The offense isn’t the only change at FSU, to listen to running back Cam Akers.
“Accountability - that’s one of the biggest ones,” Akers said. “Just people doing what we’re supposed to do as a team. Class, being late for things, there’s no more. You’ve got to be accountable for everything. There’s real consequences for everything.”
At Louisville, the question is how to replace Jackson, the 2016 Heisman winner and last season’s ACC offensive player of the year who had a national-best 5,261 yards of total offense. That job falls to Jawon Pass, a 6-foot-4 redshirt sophomore who appeared in five games and has 33 college passes on his resume.
Yet Petrino has the unexpectedly optimistic public position that the offense will be better in 2018 by being more balanced.

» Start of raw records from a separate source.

-- ==== Sys2Proof/Machine/Loads.lean ====
section
/-! DEFINITION. Loading a residency (R301-R303, R315, R319): WLOAD, the reads of the backing image with their watch bits
(R96), and what a load writes into the planes and sum stores when it ends. -/

namespace Sys2Proof.Machine

/-! ## WLOAD at issue (R315) -/

/-- Whether a residency stands on other cores than a gang, or in another shape (PLACE of R311). -/
def Residency.elsewhere (r : Residency) (g : Gang) : Bool :=
  !(r.origin == g.coreAt 0 0 % 16 && r.rlog == g.rlog && r.clog == g.clog && r.seam == g.seam)

/-- WLOAD (R315). -/
def execWload (f : InsT) (s : State) : Out :=
  guarded f.g (lenT f) (fun s =>
    let h := s.srcU none 32 f.a
    let b := s.srcU none 64 f.b % 2 ^ 57
    if s.acquirePending then s.wait 5
    else s.withLease (fun s g => s.withResidency h (fun s k i r =>
      if r.st = .loading ∨ r.st = .revoked then s.residencyFault 0x21
      else if r.elsewhere g then s.residencyFault 0x22
      else if b % 128 ≠ 0 then s.residencyFault 0x23
      else s.enqueueTile f { (s.seqEntry .wload f h h b 0) with back := r.back } g.cores (fun t =>
        t.mapResidency k i (fun r => { r with prior := r.st, st := .loading, back := b }))))) s

/-! ## The image (R301) -/

/-- The rows and the columns of the array that a residency fills, and its K-units. -/
def Residency.rows (r : Residency) : Nat := 2 ^ r.rlog
def Residency.units (r : Residency) : Nat := 32 * r.rows * r.nstep

/-- The place in the image of the outlier weights. -/
def Residency.sideAt (r : Residency) : Nat := 128 + r.units * (32 * r.cols) * bytesPerUnit r.fmt

/-- The place in the image of the column scales. -/
def Residency.scaleAt (r : Residency) : Nat := r.sideAt + 2 * r.nout * (32 * r.cols)

/-- The 64-byte chunks of the image's lines. -/
def Residency.chunks (r : Residency) : Nat :=
  2 * ((r.scaleAt + (if r.smode then 32 * r.cols else 0) + 127) / 128)

/-- `n` bytes of an image as a number. -/
def imageField (m : List Host.Cell) (a n : Nat) : Nat := leNat (Memory.read m a n)

/-- The outlier indices that the header holds. -/
def imageOutk (m : List Host.Cell) : List Nat := (List.range 16).map (fun j => imageField m (32 + 2 * j) 2)

/-- Whether some numbers rise strictly. -/
def rising : List Nat → Bool
  | [] => true
  | [_] => true
  | a :: b :: l => decide (a < b) && rising (b :: l)

/-- Whether the header is that of the residency (R301). -/
def Residency.headerOk (r : Residency) (m : List Host.Cell) : Bool :=
  let ks := imageOutk m
  imageField m 0 2 == r.nout && (imageField m 2 1 == 0 || decide (5 ≤ r.fmt)) && imageField m 3 29 == 0 &&
    rising (ks.take r.nout) && (ks.take r.nout).all (fun k => decide (k < r.units)) && (ks.drop r.nout).all (· == 0) &&
    imageField m 64 64 == 0

/-- The bytes of the plane unit of a K-unit and a column; an outlier's row is zero (R301). -/
def Residency.unitAt (r : Residency) (m : List Host.Cell) (ks : List Nat) (k n : Nat) : Nat :=
  if ks.contains k then 0
  else imageField m (128 + (k * (32 * r.cols) + n) * bytesPerUnit r.fmt) (bytesPerUnit r.fmt)

/-- The outlier weight v(j, n) of the image. -/
def Residency.outlierAt (r : Residency) (m : List Host.Cell) (j n : Nat) : Nat :=
  imageField m (r.sideAt + 2 * (j * (32 * r.cols) + n)) 2

/-- The value of an I8 or N8 code. -/
def codeVal (fmt b : Nat) : Int := valOf (fmt == 5) 8 b

/-- rint of an exact sum, with its values for sums that are not finite (R303). -/
def rintSum (v : FpVal) : Int :=
  match v with
  | .nan _ => 0
  | .inf neg => if neg then -(2 ^ 31) else 2 ^ 31 - 1
  | .fin neg m e => (intRound 0 0 neg m e).1

/-- The column sums c(n) (R303). -/
def Residency.columnSum (r : Residency) (m : List Host.Cell) (ks : List Nat) (n : Nat) : Word :=
  if r.fmt < 5 then 0
  else BitVec.ofInt 32 (((List.range r.units).map (fun k => codeVal r.fmt (r.unitAt m ks k n))).foldl (· + ·) 0)

/-- The outlier sums o(n) (R303). -/
def Residency.outlierSum (r : Residency) (m : List Host.Cell) (n : Nat) : Word :=
  if r.fmt < 5 then 0
  else BitVec.ofInt 32 (rintSum (fpSum 0 ((List.range r.nout).map (fun j => fpDecode 1 (r.outlierAt m j n)))).1)

/-! ## The load under way -/

/-- Whether a WLOAD of the same residency stands behind an operation (R318). -/
def State.loadBehind (s : State) (e : SeqEntry) : Option SeqEntry :=
  if e.op == .wload then none
  else (s.core e.core).tiles.find? (fun x => x.op == .wload && x.handle % 256 == e.handle % 256 && decide (e.id < x.id))

/-- The state of a residency as an operation reads it: before a WLOAD that stands behind the operation (R318). -/
def Residency.seen (r : Residency) (behind : Bool) : ResState := if behind && r.st == .loading then r.prior else r.st

/-- A residency whose state an operation changes, in the same reading. -/
def Residency.become (r : Residency) (behind : Bool) (st : ResState) : Residency :=
  if behind && r.st == .loading then { r with prior := st } else { r with st := st }

/-- The image's address for the load of an operation: BACK, or the BACK before a WLOAD behind it (R318, R319). -/
def State.imageBase (s : State) (e : SeqEntry) (r : Residency) : Nat :=
  match s.loadBehind e with
  | some x => x.back
  | none => r.back

/-- The residency of an operation. -/
def State.entryResidency (s : State) (e : SeqEntry) : Residency := (s.cluster e.table).residency (e.handle % 256)

/-- What bars an operation of a gang from its residency before any of its work, by the sub-code of R311: a dead handle, PLACE
where a restore has put the gang on other cores (R322, R429), or a residency that has become REVOKED (R315, R321). The
handle comes first, as it does at issue (assumption 92). -/
def State.entryBar (s : State) (e : SeqEntry) (g : Gang) (r : Residency) (st : ResState) : Option Nat :=
  if r.deadFor e.handle (s.wave ⟨e.core, e.slot⟩).ctx then some 0x20
  else if e.table ≠ g.home ∨ r.elsewhere g then some 0x22
  else if st = .revoked then some 0x27
  else none

/-- A load that fails: the residency EVICTED with zero planes, or REVOKED as it stands; the fault pending (R302, R315,
R319). -/
def State.failLoad (s : State) (e : SeqEntry) (info : Nat) : State :=
  let k := e.table
  let i := e.handle % 256
  let behind := (s.loadBehind e).isSome
  let s1 := if (s.entryResidency e).seen behind = .loading then
      (s.zeroise k i).mapResidency k i (fun r => r.become behind .evicted)
    else s
  s1.pendTile e cResidency info (if e.op == .mloop then e.steps else 0)

/-- A load begun, once the wave's earlier writes have completed (R303): the planes that an eviction freed regained, the
state LOADING, the header's chunks to be read first. The lines of an earlier load of the same image stay among those that
back the residency: their watch bits may still be set (R96). -/
def State.beginLoad (s : State) (e : SeqEntry) : State :=
  if (s.core e.core).writesBefore e.slot e.before || !e.flying.isEmpty then s
  else
    let k := e.table
    let i := e.handle % 256
    let r := s.entryResidency e
    let behind := (s.loadBehind e).isSome
    let cores := r.cores k
    let p := r.nstep * bytesPerUnit r.fmt
    let ready := if !r.planes.isEmpty then some s
      else if s.quotaRoom r.dom p r.nout r.rows r.cols cores then s.takePlanes k i r.dom p r.nout r.rows r.cols cores cores
      else none
    match ready with
    | none => (s.mapResidency k i (fun r => r.become behind .loading)).failLoad e 0x24
    | some s1 =>
      let kept := if e.op == .wload && e.back != r.back then [] else r.lines
      let s2 := s1.mapResidency k i (fun r => { (r.become behind .loading) with winv := false, lines := kept })
      s2.mapTile e (fun x => { x with
        loading := true, lines := [0, 1], image := [], ts := (s.wave ⟨e.core, e.slot⟩).pts
        back := if e.op == .wload then r.back else x.back })

/-- A chunk of the image taken; with the header read, it is checked and the other chunks are due (R303). -/
def State.takeChunk (s : State) (e : SeqEntry) (chunk : Nat) (bs : List Byte) : State :=
  let r := s.entryResidency e
  let image := Memory.write e.image (64 * chunk) bs
  let left := e.lines.filter (fun c => c != chunk)
  let done := fun (ls : List Nat) => s.mapTile e (fun x => { x with
    image := image, lines := ls, flying := x.flying.filter (fun c => c != chunk) })
  if chunk < 2 ∧ left = [] then
    if r.headerOk image then done ((List.range r.chunks).drop 2) else s.failLoad e 0x23
  else done left

/-- The answer to the read of a chunk of an image: a poisoned one fails the load (R303, R311). -/
def State.imageCame (s : State) (core id chunk opx : Nat) (bs : List Byte) : State :=
  match (s.core core).tiles.find? (fun e => e.id == id && e.flying.contains chunk) with
  | none => s
  | some e => if opx % 2 = 1 then s.failLoad e 0x26 else s.takeChunk e chunk bs

/-- A chunk of an image whose read was redirected: it is asked for again (R87). -/
def State.imageBack (s : State) (core id chunk : Nat) : State :=
  match (s.core core).tiles.find? (fun e => e.id == id) with
  | none => s
  | some e =>
    let ctx := (s.wave ⟨e.core, e.slot⟩).ctx
    (s.setCore core ((s.core core).dropTlb ctx.asn ((s.imageBase e (s.entryResidency e) + 64 * chunk) % 2 ^ 57))).mapTile e
      (fun x => { x with flying := x.flying.filter (fun c => c != chunk) })

/-- One 64-byte chunk of the image asked of its home, which sets the watch bit of its line in the step that reads it
(R96, R303); the line is among those that back the residency from then on. -/
def State.readChunk (s : State) (e : SeqEntry) (chunk : Nat) : State :=
  let ctx := (s.wave ⟨e.core, e.slot⟩).ctx
  let r := s.entryResidency e
  let va := (s.imageBase e r + 64 * chunk) % 2 ^ 57
  match s.engineFind e.core ctx va 4 e.ts with
  | (s1, .fault c l) => s1.failLoad e (faultInfo c l 4)
  | (s1, .poison) => s1.failLoad e 0x26
  | (s1, .wait) => s1
  | (s1, .ok pa key mt) =>
    if pa / 2 ^ 50 ≠ 0 then s1.failLoad e 0x23
    else if key ≠ r.key then s1.failLoad e (faultInfo 6 0 4)
    else
      match s1.enginePost e.core ctx.dom pa false (.image e.core e.id chunk)
          { chunkRead .rd ctx.dom key pa e.ts with mt2 := mt == 2, watch := true } with
      | (s2, .sent) =>
        (s2.mapResidency e.table (e.handle % 256) (fun r => { r with
          lines := if r.lines.contains (pa / 128) then r.lines else r.lines ++ [pa / 128] })).mapTile e
            (fun x => { x with flying := x.flying ++ [chunk] })
      | (s2, .fault c l) => s2.failLoad e (faultInfo c l 4)
      | (s2, _) => s2

/-- A WLOAD that has its turn: its load begins, unless its residency bars it; a load that fails leaves EVICTED (R315). -/
def State.wloadTurn (s : State) (e : SeqEntry) (g : Gang) : State :=
  let r := s.entryResidency e
  match s.entryBar e g r r.st with
  | some c =>
    if !(s.turnOf e || c = 0x27) then s
    else if c = 0x20 then s.pendTile e cResidency c 0
    else s.failLoad e c
  | none => if s.turnOf e then s.beginLoad e else s

/-- RESIDENCY_LOAD: the load of operation `i` in a core's queue begins, or reads chunk `line` of its image (R303). -/
def execResidencyLoad (core i line : Nat) (s : State) : Out :=
  .next (match (s.core core).tiles[i]? with
  | none => s
  | some e =>
    if e.core != core || e.stop || s.stopped (s.wave ⟨e.core, e.slot⟩) then s
    else if e.loading then
      if (s.entryResidency e).seen (s.loadBehind e).isSome ≠ .loading then s.failLoad e 0x27
      else if e.lines.contains line && !e.flying.contains line then s.readChunk e line
      else s
    else if e.op == .wload then
      match s.gangAt ⟨e.core, e.slot⟩ with
      | some g => s.wloadTurn e g
      | none => s
    else s)

/-! ## The end of a load -/

/-- The bytes of one plane: PE(k, n) at byte 32 k + n (R290). -/
def Residency.planeBytes (r : Residency) (m : List Host.Cell) (ks : List Nat) (row col plane : Nat) : List Byte :=
  let bpk := bytesPerUnit r.fmt
  let k0 := 32 * r.rows * (plane / bpk) + 32 * row
  (List.range 1024).map (fun x => BitVec.ofNat 8 (r.unitAt m ks (k0 + x / 32) (32 * col + x % 32) / 2 ^ (8 * (plane % bpk))))

/-- The bytes of the side plane of a south-row core: v(j, n) at byte 64 j + 2 n. -/
def Residency.sideBytes (r : Residency) (m : List Host.Cell) (col : Nat) : List Byte :=
  (List.range (32 * r.nout)).flatMap (fun x => leBytes 2 (r.outlierAt m (x / 32) (32 * col + x % 32)))

/-- The planes of one core written from an image. -/
def Core.loadPlanes (c : Core) (r : Residency) (m : List Host.Cell) (ks : List Nat) (core row col : Nat) : Core :=
  let w1 := (Map.getD r.planes core []).zipIdx.foldl (fun st p => st.write (1024 * p.1) (r.planeBytes m ks row col p.2)) c.wbuf
  match Map.get? r.sidePlane core with
  | some p => { c with wbuf := w1.write (1024 * p) (r.sideBytes m col) }
  | none => { c with wbuf := w1 }

/-- The planes of every core of a residency written. -/
def State.loadAll (s : State) (r : Residency) (m : List Host.Cell) (ks : List Nat) (cores : List Nat) : State :=
  cores.zipIdx.foldl (fun t e => t.setCore e.1 ((t.core e.1).loadPlanes r m ks e.1 (e.2 / r.cols) (e.2 % r.cols))) s

/-- A residency with what its image gives, in the state that a load leaves (R300, R302-R304). -/
def Residency.filled (r : Residency) (m : List Host.Cell) (behind : Bool) : Residency :=
  let outk := imageOutk m
  let ks := outk.take r.nout
  let ns := List.range (32 * r.cols)
  { (r.become behind (if r.winv then .stale else if r.pin then .pinned else .ready)) with
    winv := false, judge := false, outk := outk, wzp := imageField m 2 1
    csum := ns.map (r.columnSum m ks), osum := ns.map (r.outlierSum m)
    uscale := if r.smode then ns.map (fun n => imageField m (r.scaleAt + n) 1) else [] }

/-- RESIDENCY_LOAD_COMPLETE: the load of operation `i` in a core's queue has read every chunk (R302, R303). -/
def execResidencyLoadComplete (core i : Nat) (s : State) : Out :=
  .next (match (s.core core).tiles[i]? with
  | none => s
  | some e =>
    if e.core != core || e.stop || !e.loading || !e.lines.isEmpty || s.stopped (s.wave ⟨e.core, e.slot⟩) then s
    else
      let k := e.table
      let r := s.entryResidency e
      let behind := (s.loadBehind e).isSome
      if r.seen behind ≠ .loading then s.failLoad e 0x27
      else
        let s1 := s.loadAll r e.image ((imageOutk e.image).take r.nout) (r.cores k)
        let s2 := s1.mapResidency k (e.handle % 256) (fun r => r.filled e.image behind)
        if e.op == .wload then s2.finishTile e
        else s2.mapTile e (fun x => { x with loading := false, image := [] }))

end Sys2Proof.Machine
end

“They’re still going to have their doubts about what we can do without Lamar,” receiver Jaylen Smith said. “So yeah, it feels like we’re kind of sliding under the radar.”
At N.C. State, the Wolfpack finished 6-2 in the ACC last year and played Clemson within single digits in tough losses in each of the past two seasons. The Wolfpack had a school-record seven players drafted into the NFL.
“Five years ago we had zero wins in the ACC, this year we tied the school record,” Doeren said. “Five years ago we had no draft picks, this year we broke the school record. So the progress is there. Everyone sees it. Now it’s just continuing to get better and just raising the standard for this program again - and that’s what this year is about.”